Narooma – Seaside town of secrets
I’m not a great tourist. Since my teens, I’ve tended to drift in and out of towns and entire countries and failed to do the things that most other people enjoy. But I genuinely admire people who have an instinct for tourism.
I know it’s popular to bag tourists in some circles but tourism, at its best, is about being infinitely curious about the world and seeking out experiences that enrich your understanding. So now I try and do at least one or two genuinely touristy things in a new town before I lapse back into my usual routines, back to the comfortable landscape inside my head and the blank pages waiting to be filled with words.
The Professor and I arrived in Narooma late yesterday afternoon after driving up the windy coast road from Bournda National Park. The show in Merimbula on Saturday went well but was a little disappointing in that the crowd was smaller than we’d expected both in size and numbers. There was a clutch of noisy pre-schoolers and not enough schoolage kids. Who needs puppets when you have toddlers somersaulting in front of the booth?

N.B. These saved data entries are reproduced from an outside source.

/-- All but the CPSR of `sameStatus`. -/
def sameStatusButCpsr (s t : State) : Prop := t.spsrs = s.spsrs ∧ t.params = s.params ∧ t.result = s.result

/-- The PSR `q` is `p` but for N, Z, C and V, which are the ones given. -/
def flagsAre (p q : Psr) (n z c v : Bool) : Prop :=
  negative q = n ∧ zero q = z ∧ carry q = c ∧ overflow q = v ∧ ∀ j, j < 28 → bit q j = bit p j

/-- The PSR `q` is `p` but for T, which is the one given. -/
def thumbIs (p q : Psr) (b : Bool) : Prop := thumb q = b ∧ ∀ j, j ≠ 5 → bit q j = bit p j

/-- All reserved bits [27:8], of the CPSR and of the five SPSRs, hold `k` (R55). -/
def reservedAre (k : BitVec 20) (s : State) : Prop :=
  reservedField s.cpsr = k ∧ reservedField s.spsrs.fiq = k ∧ reservedField s.spsrs.irq = k ∧
    reservedField s.spsrs.svc = k ∧ reservedField s.spsrs.abt = k ∧ reservedField s.spsrs.und = k

/-- The cells that R0 … R15 name in a mode (R41). -/
def bankOf (m : Mode) : List RegCell := (List.range 16).map fun i => slot m (BitVec.ofNat 4 i)

/-- The banked cells that USR mode does not see (R41). -/
def privilegedCells : List RegCell :=
  [.r8Fiq, .r9Fiq, .r10Fiq, .r11Fiq, .r12Fiq, .r13Fiq, .r14Fiq, .r13Irq, .r14Irq, .r13Svc, .r14Svc, .r13Abt, .r14Abt,
    .r13Und, .r14Und]

/-- The exception entry of R422, field by field: `t` is what entering `e` with return address `ret` leaves of `s`. -/
def entered (e : Cause) (ret : Word) (s t : State) : Prop :=
  t.pc = e.vector ∧ t.getCell (slot e.target 14#4) = ret ∧ sameCellsBut [.r15, slot e.target 14#4] s t ∧
    t.spsrs = (if e.savesSpsr then s.spsrs.set e.target s.cpsr else s.spsrs) ∧
    t.mode? = some e.target ∧ thumb t.cpsr = false ∧ irqDisable t.cpsr = true ∧
    fiqDisable t.cpsr = (e.setsF || fiqDisable s.cpsr) ∧ (∀ j, 8 ≤ j → bit t.cpsr j = bit s.cpsr j) ∧
    sameMemory s t ∧ t.params = s.params ∧ t.result = .exception e

/-- The return address a synchronous cause takes (R421): the faulting instruction for the aborts, the next one
otherwise. -/
def syncReturn (e : Cause) (s : State) : Word :=
  match e with
  | .prefetchAbort => s.ia
  | .dataAbort => s.ia
  | .reset => s.ia + 4#32
  | .undefinedInstruction => s.ia + 4#32
  | .softwareInterrupt => s.ia + 4#32
  | .interrupt => s.ia + 4#32
  | .fastInterrupt => s.ia + 4#32

/-! ## The operands of the families, read off the syntax -/

/-- The three shifter-operand forms (R200). -/
inductive DpOperand
  | imm (rot : BitVec 4) (imm : BitVec 8)
  | immShift (k : ShiftKind) (amt : BitVec 5) (rm : RegNo)
  | regShift (k : ShiftKind) (rs rm : RegNo)
deriving DecidableEq, Repr

/-- A data-processing instruction: condition, operation, S, Rd, Rn and operand. S is implied by a comparison, whose Rd is
SBZ; Rn of MOV and MVN is SBZ (R123, R139). -/
structure DpView where
  cond : Cond
  op : DpOp
  sets : Bool
  rd : RegNo
  rn : RegNo
  operand : DpOperand
deriving DecidableEq, Repr

/-- The shifter operand and its carry in a state (R200). -/
def DpView.shifted (v : DpView) (s : State) : Shifted :=
  match v.operand with
  | .imm rot imm => s.opImm rot imm
  | .immShift k amt rm => s.opImmShift k amt rm
  | .regShift k rs rm => s.opRegShift k rs rm

/-- U1 (R204): the register-shift form with R15 in a register field the row has. -/
def DpView.unpredictable (v : DpView) : Bool :=
  match v.operand with
  | .regShift _ rs rm => anyPc [v.rd, v.rn, rm, rs]
  | .imm _ _ => false
  | .immShift _ _ _ => false

/-- The comparisons (R206). -/
def dpCompares : DpOp → Bool
  | .tst => true | .teq => true | .cmp => true | .cmn => true
  | .and => false | .eor => false | .sub => false | .rsb => false | .add => false | .adc => false | .sbc => false
  | .rsc => false | .orr => false | .mov => false | .bic => false | .mvn => false

/-- The result of an operation on the first operand `a`, the shifter operand `b` and the carry `c`, as R208–R223 say it
in words (AND, exclusive OR, a − b, b − a, a + b, …). -/
def dpResult (op : DpOp) (a b : Word) (c : Bool) : Word :=
  let borrow : Word := if c then 0#32 else 1#32
  let carryIn : Word := if c then 1#32 else 0#32
  match op with
  | .and => a &&& b | .tst => a &&& b
  | .eor => a ^^^ b | .teq => a ^^^ b
  | .sub => a - b | .cmp => a - b
  | .rsb => b - a
  | .add => a + b | .cmn => a + b
  | .adc => a + b + carryIn
  | .sbc => a - b - borrow
  | .rsc => b - a - borrow
  | .orr => a ||| b
  | .mov => b
  | .bic => a &&& ~~~b
  | .mvn => ~~~b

We stopped in Bermagui on our way up the coast road, principally to check out the Zane Grey Tourist Park. It is one of the select few tourist parks in Australia named after an author (there’s a Henry Lawson caravan park in Gulgoa and a Banjo Patterson caravan park in the Snowy Mountains). I can’t imagine there’ll ever be a Kirsty Murray Tourist Park.
Bermagui has a reasonable entry in the Oxford Literary Guide to Australia but Narooma doesn’t crack a mention. It describes itself as a sleepy fisherman’s haven. The town sprawls across the hills around the inlet. There’s also a gorgeous long jetty where the Professor and I sat this afternoon to eat our fill of local oysters.

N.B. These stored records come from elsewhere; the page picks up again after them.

/-- The reserved bits [27:8] of the CPSR and of the SPSRs keep the value they were given: where all hold `k`, all hold `k`
after every step and after every host-raised exception (R55). -/
def Obligations.ReservedBitsAreKept : Prop :=
  ∀ (k : BitVec 20) (s : State), reservedAre k s →
    (∀ t, step s = .next t → reservedAre k t) ∧ (∀ e : HostCause, reservedAre k (s.raise e).2)

/-- USR can leave USR only through an exception (R433): into the cause's mode, at the cause's vector, with the CPSR of
USR saved. -/
def Obligations.UserModeLeavesOnlyByException : Prop :=
  ∀ s t : State, s.mode? = some .usr → step s = .next t →
    t.mode? = some .usr ∨
    ∃ e : Cause, t.result = .exception e ∧ t.mode? = some e.target ∧ t.pc = e.vector ∧
      t.spsrs = s.spsrs.set e.target s.cpsr

/-- A step in USR that stays in USR changes no privileged state: no banked cell of another mode, no SPSR, and no bit of
the CPSR but N, Z, C, V and T (R432). One that takes an exception changes of the banked cells and SPSRs only the link
register and the SPSR of the mode entered. -/
def Obligations.UserStepKeepsPrivilegedState : Prop :=
  ∀ s t : State, s.mode? = some .usr → step s = .next t →
    (t.mode? = some .usr →
      (∀ d, d ∈ privilegedCells → t.getCell d = s.getCell d) ∧ t.spsrs = s.spsrs ∧
      ∀ j, j < 28 → j ≠ 5 → bit t.cpsr j = bit s.cpsr j) ∧
    (∀ m, t.mode? = some m → m ≠ .usr →
      (∀ d, d ∈ privilegedCells → d ≠ slot m 14#4 → t.getCell d = s.getCell d) ∧
      t.spsrs = s.spsrs.set m s.cpsr)

/-- A runnable state goes on: unless UNROUTED_POLICY is Refuse, every step that passes the checks of R171 answers a next
state, whatever word is fetched (R122, R180). -/
def Obligations.RunnableStepGoesOn : Prop :=
  ∀ s : State, s.runnable = true → s.params.unrouted ≠ .refuse → goesOn (step s)

/-- A refusal is one of the four of R171 and R380, each only where its rule raises it (R180), and no step faults. -/
def Obligations.RefusalsAreListed : Prop :=
  (∀ (s : State) (f : Fault), step s ≠ .fault f) ∧
  ∀ (s : State) (r : Refusal), step s = .refused r →
    (r = .invalidMode ∧ s.mode? = none) ∨
    (r = .thumbState ∧ thumb s.cpsr = true) ∨
    (r = .misalignedFetch ∧ s.pc.toNat % 4 ≠ 0) ∨
    (r = .unrouted ∧ s.runnable = true ∧ s.params.unrouted = .refuse ∧
      ∃ w c, s.load .word s.pc = some w ∧ (decodeWord w).isUnrouted = true ∧ (decodeWord w).cond? = some c ∧
        condHolds c s.cpsr = true)

/-- The sentinel is the only mechanism that halts (R181): a step that returns Halt ran it, with its condition passing, and
changed nothing but pc. -/
def Obligations.HaltOnlyBySentinel : Prop :=
  ∀ s t : State, step s = .next t → t.result = .halt →
    (∃ w c, s.load .word s.pc = some w ∧ decodeWord w = .swiHalt c ∧ condHolds c s.cpsr = true) ∧
    t.pc = s.pc + 4#32 ∧ sameCellsBut [.r15] s t ∧ t.cpsr = s.cpsr ∧ t.spsrs = s.spsrs ∧ sameMemory s t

In the water, not far from the jetty, a seal was showing off his stye for a group of tourists. You probably can’t quite make him out from the first photo. Every few minutes he’d roll over and wave in a leisurely fashion. A huge stingray circled him, just beneath the surface of the water, like a shadowy underwater understudy. Even an expert photographer would have had trouble capturing the two sea creatures and the strange interplay of their movements.
Towns like Narooma seem to shimmer with untold stories. I have no idea what the characters might be like – whether they revolve around the thousands of families that visit here every summer or are about the locals, so many of whom seem to live their lives around the ebb and flow of the tides. But I wish someone else would write them. I’d like to read them.